据报道,2型糖尿病(T2DM)患者骨折风险增加,然而,胰岛素治疗与T2DM患者骨折风险之间的关联仍有待充分阐明。本荟萃分析的目的是研究胰岛素治疗与T2DM患者骨折风险之间的可能关联。通过在PubMed、Embase和Cochrane图书馆数据库中进行文献检索,确定了2018年4月之前发表并包括4月的相关研究。进行了一项荟萃分析,其中包括将胰岛素与口服抗糖尿病药物进行比较的T2DM患者的相关试验。使用随机效应模型,将合并效应表示为具有95%置信区间(CI)的汇总风险比(RR)。进行亚组分析以巩固结果。共有7项研究,包括138690名患者,符合纳入本荟萃分析的条件。

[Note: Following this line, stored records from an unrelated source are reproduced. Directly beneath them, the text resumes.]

/-- What a page does that waits for a Bed frame or for room in its tenant's Bed share: a full share first demotes the
tenant's coldest unpinned Bed page; STARVED when no demotion can free a frame (R244, R250). -/
def makeRoom (m : Mach) (page : Nat) : Mach :=
  let q := homeOf page
  let t := m.acctTenant page
  let m := if m.hasRoom t tierBed q || m.roomComing t q then m
    else match m.coldest t tierBed q with
      | some p => ((m.passCursor q p).beginDemotion p 0).1
      | none => m
  if m.poolEmpty q ∧ !m.canFree q then m.starve page else m

/-- Whether a page may take a Bed frame now (R250). -/
def bedNow (m : Mach) (page : Nat) : Bool :=
  m.hasRoom (m.acctTenant page) tierBed (homeOf page) && !m.poolEmpty (homeOf page)

/-! ### Dormant records merged into a page's lines (R264, R268) -/

def applyRec (m : Mach) (frame : Nat) (r : JRec) : Mach :=
  let lda := bedLda frame r.spa
  if r.poison then m.writeBed r.spa lda 0 true
  else if r.mask = fullMask then m.writeBed r.spa lda r.data false
  else match m.readBed r.spa frame with
    | (m, .ok d) => m.writeBed r.spa lda (mergeLine d r.data r.mask) false
    | (m, _) => m

/-- Merge a page's dormant records into its Bed frame in journal order and free them. A line the MSC holds is newer than its
records. -/
def mergeDormant (m : Mach) (page frame : Nat) : Mach :=
  let rs := (m.recordsOf page).filter (fun r => (m.mscLine (r.spa / 64)).isNone)
  let m := rs.foldl (fun m r => m.applyRec frame r) m
  if (m.recordsOf page).isEmpty then m else m.dropJournal (homeOf page) (fun r => r.kind == 1 && pageOf r.spa == page)

/-! ### Fills of Zero and Poisoned pages (R244, R245) -/

/-- A free Bed frame for a page whose tenant has room; none where it has to wait (R244, R250). -/
def frameFor (m : Mach) (page : Nat) : Mach × Option Nat :=
  if m.bedNow page then m.takeFrame (homeOf page) 256 else (m, none)

/-- The first write to a Zero page: a Bed frame of encrypted zeros. False where the write has to wait. -/
def fillZero (m : Mach) (page : Nat) : Mach × Bool :=
  match m.frameFor page with
  | (m, none) => (m, false)
  | (m, some n) =>
    let m := forN 64 (fun i m => m.writeBed (page + 64 * i) (n * 4096 + 64 * i) 0 false) m
    let m := m.setEntry page (eSetLoc (eSetState (m.entry page) stStable) n)
    ((m.mergeDormant page n).add R.TIER_ZERO_EVENTS_COUNT 1 (homeOf page), true)

/-- The MSC's lines of a page are written to its frame when the MSC evicts them (R245, R247). -/
def keepMsc (m : Mach) (page : Nat) : Mach :=
  if m.msc.any (fun x => pageOf (x.1 * 64) == page && !x.2.dirty) then
    ({ m with msc := m.msc.mapV (fun l x => if pageOf (l * 64) = page then { x with dirty := true } else x) } : Mach).syncOcc (homeOf page)
  else m

/-- The first access to a Poisoned page: a Bed frame of poisoned lines, dormant records applied over them (R245, R262). The lines the
MSC holds stay the current values. -/
def fillPoisoned (m : Mach) (page : Nat) : Mach × Bool :=
  match m.frameFor page with
  | (m, none) => (m, false)
  | (m, some n) =>
    let m := forN 64 (fun i m => m.writeBed (page + 64 * i) (n * 4096 + 64 * i) 0 true) m
    let e := m.entry page
    let m := (m.freePage page).setEntry page (eMove e tierBed n 0 false)
    ((m.mergeDormant page n).keepMsc page, true)

/-! ### Promotion (R247–R250) -/

/-- The move record of a promotion to a Bed frame. -/
def promotion (page e frame : Nat) : Move :=
  ⟨page, true, eTier e, eLoc e, ePlots e, eCmp e, tierBed, frame, 0, false, 0, 1, 0, 0, false, false⟩

/-- The engine's reads of a Shed source (R247, R249). -/
def readUnits (m : Mach) (shelf page n k : Nat) : Mach :=
  { m with shelfReads := m.shelfReads ++ (List.range n).map (fun u => ShelfRead.mk shelf page u none (some k)) }

/-- A promotion can begin at once (R250). -/
def canPromote (m : Mach) (page : Nat) : Bool := m.bedNow page && (m.freeMoveSlot (homeOf page)).isSome

/-- Steps 1 and 2 of R247: none where the promotion cannot begin at once (R250). -/
def beginPromotion (m : Mach) (page : Nat) : Mach × Option Nat :=
  let q := homeOf page
  if !m.bedNow page then (m.makeRoom page, none)
  else match m.freeMoveSlot q with
    | none => (m, none)
    | some k =>
      match m.takeFrame q 256 with
      | (m, none) => (m, none)
      | (m, some n) =>
        let e := m.entry page
        let m := (m.setMove k (promotion page e n)).setEntry page (eSetState e stPromoting)
        let m := if eTier e = tierShed then m.readUnits (locShelf (eLoc e)) page (unitsOf (eCmp e) (ePlots e)) k else m
        (m, some k)

/-- A promotion begins, or waits (R250). -/
def promoteOrWait (m : Mach) (page : Nat) : Mach × Option Nat :=
  match m.beginPromotion page with
  | (m, some k) => (m, some k)
  | (m, none) => (m.wantPage page, none)

/-- The TIER_MOVE trace event (R501, R510): it names the page alone, no tenant (log 45). -/
def traceMove (m : Mach) (src dst page : Nat) : Mach :=
  if m.on R.LANT_CTL_TRACE_TIER then m.ev 11 3 .tier (src + 4 * dst) page (homeOf page) else m

/-- Steps 6 and 7 of R247: the entry names the destination frame and the source is freed. -/
def switchPromotion (m : Mach) (k : Nat) (v : Move) : Mach :=
  let e := m.entry v.page
  let m := m.setMove k { (m.moves.find k).getD v with phase := 2 }
  let m := m.setEntry v.page (eSetAge (eMove e tierBed v.dstLoc 0 false) 0)
  let m := (m.freeLoc v.srcTier v.srcLoc v.srcPlots v.srcCmp).endMove k
  let m := (m.mergeDormant v.page v.dstLoc).add R.TIER_PROMOTED_COUNT 1 (k / 64)
  ((m.traceMove v.srcTier tierBed v.page).deferredRekey v.page).moveEnded v.page 0

/-- Step 5 of R247 for one line: the frame takes it, and its DONE bit is set, unless the MSC holds the line or it is there. -/
def promoteLine (m : Mach) (k frame i : Nat) (page : Nat) (d : Line) : Mach :=
  let spa := page + 64 * i
  match m.moves.find k with
  | none => m
  | some v =>
    if (m.mscLine (spa / 64)).isSome || v.done / 2 ^ i % 2 == 1 then m
    else (m.writeBed spa (bedLda frame spa) d false).setMove k { v with done := v.done + 2 ^ i }

/-- Steps 5 to 7 of R247 for a promotion to Bed, its source whole. A line the MSC holds is left to it, and is written to the frame when
the MSC evicts it. -/
def commitPromotion (m : Mach) (k : Nat) (v : Move) : Mach :=
  match m.sourcePage v.page v.srcTier v.srcLoc v.srcPlots v.srcCmp with
  | (m, none, r) => m.failPromotion k v r
  | (m, some ls, _) =>
    let m := if v.srcTier = tierFrame ∨ v.srcCmp then m.add R.CODEC_PAGES_DEC_COUNT 1 (k / 64) else m
    let m := forN 64 (fun i m => m.promoteLine k v.dstLoc i v.page (ls.getD i 0)) m
    (m.keepMsc v.page).switchPromotion k v

/-- Steps 7 and 8 of R252, and the commit of an evacuation: the entry names the destination, the source is freed. -/
def commitDemotion (m : Mach) (k : Nat) (v : Move) : Mach :=
  let q := k / 64
  let e := m.entry v.page
  let m := m.setMove k { v with phase := 2 }
  let m := m.setEntry v.page (eMove e v.dstTier v.dstLoc v.dstPlots v.dstCmp)
  let m := (m.freeLoc v.srcTier v.srcLoc v.srcPlots v.srcCmp).endMove k
  let m := if v.promote then m.add R.TIER_PROMOTED_COUNT 1 q
    else if v.dstTier = tierFrame then m.add R.TIER_DEMOTED_FRAME_COUNT 1 q else m.add R.TIER_DEMOTED_SHED_COUNT 1 q
  ((m.traceMove v.srcTier v.dstTier v.page).deferredRekey v.page).moveEnded v.page 0

/-! ### Ageing (R246) -/

/-- A request that reaches the home touches the page: one in 2^SAMPLE_SHIFT for Bed and Frame, every demand for Shed (R246). -/
def touch (m : Mach) (page : Nat) : Mach :=
  let q := homeOf page
  let e := m.entry page
  let young (m : Mach) : Mach := if eAge e = 0 then m else m.setEntry page (eSetAge e 0)
  if !m.managed page || m.mapUnreadable page || eTier e == tierNone then m
  else if eTier e = tierShed then young m
  else
    let t := m.tq q
    let n := t.sample + 1
    let m := m.setTq q { t with sample := n }
    if n % 2 ^ m.act R.TIER_POLICY_SAMPLE_SHIFT q = 0 then young m else m

end Mach
end Sys2Proof.Machine
end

在排除一项引入主要异质性的研究后,胰岛素治疗与T2DM患者骨折风险显著增加相关(RR=1.24,95%CI,1.07-1.44;P=0.004)。按性别进行的亚组分析表明,男性的RR为1.04(95%CI,0.76-1.44,P=0.801),女性的RR为1.22(95%CI,0.92-1.62,P=0.175)。按骨折部位进行的亚组分析表明,髋部骨折的RR为1.18(95%CI,0.83-1.68,P=0.363),椎骨骨折的RR为1.28(95%CI,0.90-1.81,P=0.169),非椎骨骨折的RR为1.06(95%CI,0.80-1.41,P=0.686)。按研究设计进行的亚组分析表明,前瞻性和回顾性研究的RR分别为1.35(95%CI,1.06-1.71,P=0.014)和1.16(95%CI,0.99-1.35,P=0.059)。按地区进行的亚组分析表明,欧洲的RR为1.16(95%CI,0.91-1.48,P=0.220),北美的RR为1.24(95%CI,0.81-1.90,P=0.333),亚洲的RR为1.34(95%CI,0.91-1.98,P=0.141)。总之,与口服抗糖尿病药物相比,胰岛素治疗增加了T2DM患者的骨折风险;然而,这种关联受到多种因素的影响,包括性别、骨折部位、研究设计和地理区域。